Stored data entries
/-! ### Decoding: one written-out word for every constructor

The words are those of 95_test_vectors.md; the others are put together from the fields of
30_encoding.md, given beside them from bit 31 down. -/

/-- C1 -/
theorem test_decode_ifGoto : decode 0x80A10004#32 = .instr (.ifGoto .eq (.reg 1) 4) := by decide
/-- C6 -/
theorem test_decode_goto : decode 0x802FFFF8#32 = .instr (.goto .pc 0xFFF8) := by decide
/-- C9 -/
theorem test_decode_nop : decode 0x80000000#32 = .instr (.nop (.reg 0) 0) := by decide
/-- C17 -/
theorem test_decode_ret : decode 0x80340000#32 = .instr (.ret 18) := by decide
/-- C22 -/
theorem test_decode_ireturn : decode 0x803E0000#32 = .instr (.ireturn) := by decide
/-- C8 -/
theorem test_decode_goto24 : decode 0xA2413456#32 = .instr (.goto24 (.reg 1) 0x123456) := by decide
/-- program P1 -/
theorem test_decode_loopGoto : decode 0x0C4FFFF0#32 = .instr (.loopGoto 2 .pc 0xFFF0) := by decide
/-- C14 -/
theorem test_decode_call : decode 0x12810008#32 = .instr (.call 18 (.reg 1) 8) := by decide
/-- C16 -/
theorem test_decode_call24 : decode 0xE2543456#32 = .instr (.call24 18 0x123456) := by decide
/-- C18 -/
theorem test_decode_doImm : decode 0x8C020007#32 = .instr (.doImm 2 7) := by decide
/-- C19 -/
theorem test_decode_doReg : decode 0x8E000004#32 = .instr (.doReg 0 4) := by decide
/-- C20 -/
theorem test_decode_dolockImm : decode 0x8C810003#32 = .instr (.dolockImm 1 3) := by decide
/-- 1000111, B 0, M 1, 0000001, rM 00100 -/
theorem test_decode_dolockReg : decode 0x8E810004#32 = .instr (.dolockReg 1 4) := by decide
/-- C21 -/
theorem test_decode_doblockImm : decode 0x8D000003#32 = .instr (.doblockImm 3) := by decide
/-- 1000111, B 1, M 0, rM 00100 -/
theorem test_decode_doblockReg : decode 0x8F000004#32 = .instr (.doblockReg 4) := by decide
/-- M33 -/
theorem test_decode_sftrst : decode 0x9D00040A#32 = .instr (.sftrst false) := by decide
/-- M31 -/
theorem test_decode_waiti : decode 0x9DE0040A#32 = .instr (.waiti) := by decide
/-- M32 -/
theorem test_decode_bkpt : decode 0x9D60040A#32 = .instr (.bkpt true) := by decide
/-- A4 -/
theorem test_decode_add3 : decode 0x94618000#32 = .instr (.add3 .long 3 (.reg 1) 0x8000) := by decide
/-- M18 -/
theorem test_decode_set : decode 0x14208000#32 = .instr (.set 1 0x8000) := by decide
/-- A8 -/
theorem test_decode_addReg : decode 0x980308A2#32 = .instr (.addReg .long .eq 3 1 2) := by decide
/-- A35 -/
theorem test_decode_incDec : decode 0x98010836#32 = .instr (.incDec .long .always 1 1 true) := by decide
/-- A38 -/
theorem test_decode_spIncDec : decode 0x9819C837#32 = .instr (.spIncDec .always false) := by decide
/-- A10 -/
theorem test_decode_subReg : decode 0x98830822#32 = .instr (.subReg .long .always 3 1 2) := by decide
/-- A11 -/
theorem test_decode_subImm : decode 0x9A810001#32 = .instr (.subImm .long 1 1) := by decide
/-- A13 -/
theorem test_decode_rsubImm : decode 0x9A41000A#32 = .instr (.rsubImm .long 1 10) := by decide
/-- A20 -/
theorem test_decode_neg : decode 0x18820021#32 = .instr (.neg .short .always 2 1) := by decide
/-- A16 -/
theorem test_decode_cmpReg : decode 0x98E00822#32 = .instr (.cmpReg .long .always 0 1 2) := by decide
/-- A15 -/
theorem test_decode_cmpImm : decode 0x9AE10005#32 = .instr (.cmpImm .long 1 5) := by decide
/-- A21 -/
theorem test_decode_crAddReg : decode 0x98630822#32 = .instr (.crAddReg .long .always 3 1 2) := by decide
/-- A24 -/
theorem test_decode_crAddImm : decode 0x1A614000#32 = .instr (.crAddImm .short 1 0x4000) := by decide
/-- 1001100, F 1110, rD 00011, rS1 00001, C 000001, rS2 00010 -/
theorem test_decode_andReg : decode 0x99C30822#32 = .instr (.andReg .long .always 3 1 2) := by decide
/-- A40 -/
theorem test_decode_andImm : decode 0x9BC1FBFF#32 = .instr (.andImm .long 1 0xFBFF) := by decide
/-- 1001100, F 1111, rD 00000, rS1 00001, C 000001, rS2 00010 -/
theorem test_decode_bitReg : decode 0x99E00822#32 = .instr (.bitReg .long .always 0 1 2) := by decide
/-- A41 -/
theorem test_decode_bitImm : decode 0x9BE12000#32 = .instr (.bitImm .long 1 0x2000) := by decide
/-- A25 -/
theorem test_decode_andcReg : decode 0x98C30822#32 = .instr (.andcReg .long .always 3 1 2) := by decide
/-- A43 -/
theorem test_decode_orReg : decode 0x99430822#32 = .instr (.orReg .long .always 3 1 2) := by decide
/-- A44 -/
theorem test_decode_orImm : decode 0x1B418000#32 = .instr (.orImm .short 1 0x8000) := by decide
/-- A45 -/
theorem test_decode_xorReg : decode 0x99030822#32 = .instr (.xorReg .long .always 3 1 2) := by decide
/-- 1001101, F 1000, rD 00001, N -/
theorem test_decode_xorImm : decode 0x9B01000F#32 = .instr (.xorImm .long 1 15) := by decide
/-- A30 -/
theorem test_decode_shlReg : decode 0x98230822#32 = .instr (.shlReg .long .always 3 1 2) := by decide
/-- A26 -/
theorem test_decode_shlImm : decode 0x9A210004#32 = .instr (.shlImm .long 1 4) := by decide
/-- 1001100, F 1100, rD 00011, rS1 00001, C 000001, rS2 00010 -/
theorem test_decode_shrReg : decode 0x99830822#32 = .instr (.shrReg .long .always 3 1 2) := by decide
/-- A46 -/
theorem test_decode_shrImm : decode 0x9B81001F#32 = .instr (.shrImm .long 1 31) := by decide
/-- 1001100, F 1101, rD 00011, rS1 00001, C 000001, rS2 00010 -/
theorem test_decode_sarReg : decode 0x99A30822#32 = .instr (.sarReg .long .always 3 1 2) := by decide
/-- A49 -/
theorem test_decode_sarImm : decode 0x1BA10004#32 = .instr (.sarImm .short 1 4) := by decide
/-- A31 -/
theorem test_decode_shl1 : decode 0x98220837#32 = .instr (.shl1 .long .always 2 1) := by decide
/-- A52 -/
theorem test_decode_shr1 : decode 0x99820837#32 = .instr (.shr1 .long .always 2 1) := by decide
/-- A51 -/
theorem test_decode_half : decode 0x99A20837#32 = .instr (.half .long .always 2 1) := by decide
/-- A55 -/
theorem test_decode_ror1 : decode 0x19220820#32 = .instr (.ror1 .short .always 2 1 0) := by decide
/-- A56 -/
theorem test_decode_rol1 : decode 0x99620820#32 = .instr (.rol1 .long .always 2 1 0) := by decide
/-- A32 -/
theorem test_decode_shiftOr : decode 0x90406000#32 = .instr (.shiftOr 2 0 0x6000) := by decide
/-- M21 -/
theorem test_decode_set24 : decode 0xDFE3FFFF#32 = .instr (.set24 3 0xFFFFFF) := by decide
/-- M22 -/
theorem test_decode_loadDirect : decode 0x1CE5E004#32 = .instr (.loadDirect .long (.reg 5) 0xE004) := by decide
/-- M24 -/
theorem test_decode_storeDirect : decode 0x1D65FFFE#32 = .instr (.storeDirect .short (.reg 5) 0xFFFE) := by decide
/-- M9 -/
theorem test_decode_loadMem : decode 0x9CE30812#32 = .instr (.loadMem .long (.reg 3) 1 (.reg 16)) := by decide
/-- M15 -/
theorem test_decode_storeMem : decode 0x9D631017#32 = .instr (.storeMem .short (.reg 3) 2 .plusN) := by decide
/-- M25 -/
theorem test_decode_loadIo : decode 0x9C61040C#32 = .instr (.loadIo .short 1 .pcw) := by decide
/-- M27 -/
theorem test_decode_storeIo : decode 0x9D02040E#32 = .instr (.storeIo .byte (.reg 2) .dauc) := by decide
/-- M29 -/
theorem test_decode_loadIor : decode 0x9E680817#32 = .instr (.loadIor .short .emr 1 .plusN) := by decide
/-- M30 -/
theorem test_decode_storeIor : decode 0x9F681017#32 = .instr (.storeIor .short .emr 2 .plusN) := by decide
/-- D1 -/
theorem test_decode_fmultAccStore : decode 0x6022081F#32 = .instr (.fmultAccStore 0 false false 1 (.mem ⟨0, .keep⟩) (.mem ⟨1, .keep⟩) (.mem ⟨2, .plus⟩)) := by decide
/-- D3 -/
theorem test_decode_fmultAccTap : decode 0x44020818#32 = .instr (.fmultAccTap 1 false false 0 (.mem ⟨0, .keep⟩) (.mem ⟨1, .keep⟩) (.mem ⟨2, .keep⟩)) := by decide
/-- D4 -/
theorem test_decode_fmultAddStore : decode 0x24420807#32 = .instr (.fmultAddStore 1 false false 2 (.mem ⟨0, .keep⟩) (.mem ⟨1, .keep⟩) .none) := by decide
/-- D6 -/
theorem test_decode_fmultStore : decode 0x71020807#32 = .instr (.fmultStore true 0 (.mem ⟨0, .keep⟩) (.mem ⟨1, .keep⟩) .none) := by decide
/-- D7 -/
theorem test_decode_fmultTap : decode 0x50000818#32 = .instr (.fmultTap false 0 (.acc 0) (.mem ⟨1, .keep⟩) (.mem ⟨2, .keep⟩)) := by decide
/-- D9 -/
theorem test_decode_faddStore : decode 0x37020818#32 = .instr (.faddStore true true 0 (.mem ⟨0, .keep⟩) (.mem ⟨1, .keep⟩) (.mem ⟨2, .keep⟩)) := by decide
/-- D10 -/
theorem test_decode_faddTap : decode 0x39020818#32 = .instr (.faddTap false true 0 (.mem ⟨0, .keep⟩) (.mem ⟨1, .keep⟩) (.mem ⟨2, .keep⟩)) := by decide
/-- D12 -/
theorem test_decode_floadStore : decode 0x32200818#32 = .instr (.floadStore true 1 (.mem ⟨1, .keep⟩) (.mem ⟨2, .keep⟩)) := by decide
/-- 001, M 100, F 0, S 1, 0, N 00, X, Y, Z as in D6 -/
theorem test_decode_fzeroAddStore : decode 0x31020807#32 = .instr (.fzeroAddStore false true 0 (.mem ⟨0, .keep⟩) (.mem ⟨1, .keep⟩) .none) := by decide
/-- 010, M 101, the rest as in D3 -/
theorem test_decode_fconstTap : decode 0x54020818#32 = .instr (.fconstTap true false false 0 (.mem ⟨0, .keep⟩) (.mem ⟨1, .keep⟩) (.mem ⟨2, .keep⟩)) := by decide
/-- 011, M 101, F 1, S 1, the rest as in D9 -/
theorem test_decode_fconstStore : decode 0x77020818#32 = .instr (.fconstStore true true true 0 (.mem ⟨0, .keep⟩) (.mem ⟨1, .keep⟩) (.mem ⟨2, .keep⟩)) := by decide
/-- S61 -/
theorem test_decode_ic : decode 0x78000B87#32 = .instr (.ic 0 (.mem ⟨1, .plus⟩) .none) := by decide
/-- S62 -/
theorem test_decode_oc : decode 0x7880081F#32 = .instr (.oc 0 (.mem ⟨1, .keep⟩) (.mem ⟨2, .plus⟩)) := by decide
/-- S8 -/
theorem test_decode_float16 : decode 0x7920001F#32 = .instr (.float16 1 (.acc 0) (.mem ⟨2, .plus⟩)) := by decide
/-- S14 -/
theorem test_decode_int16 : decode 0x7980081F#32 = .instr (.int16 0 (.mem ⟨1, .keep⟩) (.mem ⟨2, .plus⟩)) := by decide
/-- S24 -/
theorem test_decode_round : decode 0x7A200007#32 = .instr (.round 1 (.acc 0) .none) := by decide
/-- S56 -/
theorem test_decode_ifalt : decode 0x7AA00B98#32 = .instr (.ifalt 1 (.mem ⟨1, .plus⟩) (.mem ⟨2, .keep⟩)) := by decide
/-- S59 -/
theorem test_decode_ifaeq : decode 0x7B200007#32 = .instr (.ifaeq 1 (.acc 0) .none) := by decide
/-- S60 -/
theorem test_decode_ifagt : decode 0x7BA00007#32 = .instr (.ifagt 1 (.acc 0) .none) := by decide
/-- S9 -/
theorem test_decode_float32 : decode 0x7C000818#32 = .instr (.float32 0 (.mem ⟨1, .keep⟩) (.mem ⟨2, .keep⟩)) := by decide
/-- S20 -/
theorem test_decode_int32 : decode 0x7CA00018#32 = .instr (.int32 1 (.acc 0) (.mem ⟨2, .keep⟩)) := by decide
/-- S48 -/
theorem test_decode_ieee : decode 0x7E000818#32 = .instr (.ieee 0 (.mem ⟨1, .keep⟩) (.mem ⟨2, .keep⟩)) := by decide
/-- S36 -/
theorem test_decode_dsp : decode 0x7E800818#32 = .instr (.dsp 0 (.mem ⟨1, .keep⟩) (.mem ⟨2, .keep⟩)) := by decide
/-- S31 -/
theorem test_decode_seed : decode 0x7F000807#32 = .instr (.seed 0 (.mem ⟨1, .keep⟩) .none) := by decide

# [Description of the task]
Return, with no change at all, every line in the entries above from the line containing "theorem test_decode_bitImm : decode" through the line containing "1001100, F 1100, rD".

# [Expected answer]
theorem test_decode_bitImm : decode 0x9BE12000#32 = .instr (.bitImm .long 1 0x2000) := by decide
/-- A25 -/
theorem test_decode_andcReg : decode 0x98C30822#32 = .instr (.andcReg .long .always 3 1 2) := by decide
/-- A43 -/
theorem test_decode_orReg : decode 0x99430822#32 = .instr (.orReg .long .always 3 1 2) := by decide
/-- A44 -/
theorem test_decode_orImm : decode 0x1B418000#32 = .instr (.orImm .short 1 0x8000) := by decide
/-- A45 -/
theorem test_decode_xorReg : decode 0x99030822#32 = .instr (.xorReg .long .always 3 1 2) := by decide
/-- 1001101, F 1000, rD 00001, N -/
theorem test_decode_xorImm : decode 0x9B01000F#32 = .instr (.xorImm .long 1 15) := by decide
/-- A30 -/
theorem test_decode_shlReg : decode 0x98230822#32 = .instr (.shlReg .long .always 3 1 2) := by decide
/-- A26 -/
theorem test_decode_shlImm : decode 0x9A210004#32 = .instr (.shlImm .long 1 4) := by decide
/-- 1001100, F 1100, rD 00011, rS1 00001, C 000001, rS2 00010 -/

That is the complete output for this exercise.